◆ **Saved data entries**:
====

/-- DIE_LOST: the link to the I/O die has not retrained within 1 ms. -/
def execDieLost (die : Nat) (s : State) : Res :=
  match s.dev.downSince (.iod die) with
  | none => .next s
  | some t =>
    if s.ns < t + 1000000 then .next s
    else
      let s := { s with
        dev := { s.dev.dropLink (.iod die) with lostDies := s.dev.lostDies ||| (1#4 <<< die) }
        replicas := s.replicas.filter fun r => r.die != die
        frames := s.frames.filter fun f => !(s.replicas.any fun r => r.die == die && r.frame == f.base) }
      let s := (List.range 18).foldl (fun s i => s.setCluster (18 * die + i) { s.cluster (18 * die + i) with offline := true }) s
      .next (s.parts.foldl (fun s e => s.partLosesDie die e.1 e.2) s)

/-! ### Scrub (R21) -/

/-- SCRUB: what is found in a 32-byte sector of near or far memory. -/
def execScrub (sector : Nat) (found : SectorError) (s : State) : Res :=
  let pa := 32 * sector
  let who := match nearDie pa with | some d => some d | none => if s.tierOf pa = some 1 then some 4 else none
  match who, found with
  | some d, .corrected =>
    .next { s with dev := { s.dev with corrected := tabSet s.dev.corrected d ((tabGet s.dev.corrected d).getD 0 + 1) } }
  | some _, .uncorrectable =>
    .next (if s.dev.poison.contains sector then s
      else { s with dev := { s.dev with poison := sector :: s.dev.poison, uncorrectable := s.dev.uncorrectable + 1 } })
  | _, _ => .next s

end Sys2Proof.Machine
end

====

Please retype the data exactly as it stands, from its first line down to the line that contains "replicas := s.replicas.filter", then stop.

◆ **Problem solution**:
/-- DIE_LOST: the link to the I/O die has not retrained within 1 ms. -/
def execDieLost (die : Nat) (s : State) : Res :=
  match s.dev.downSince (.iod die) with
  | none => .next s
  | some t =>
    if s.ns < t + 1000000 then .next s
    else
      let s := { s with
        dev := { s.dev.dropLink (.iod die) with lostDies := s.dev.lostDies ||| (1#4 <<< die) }
        replicas := s.replicas.filter fun r => r.die != die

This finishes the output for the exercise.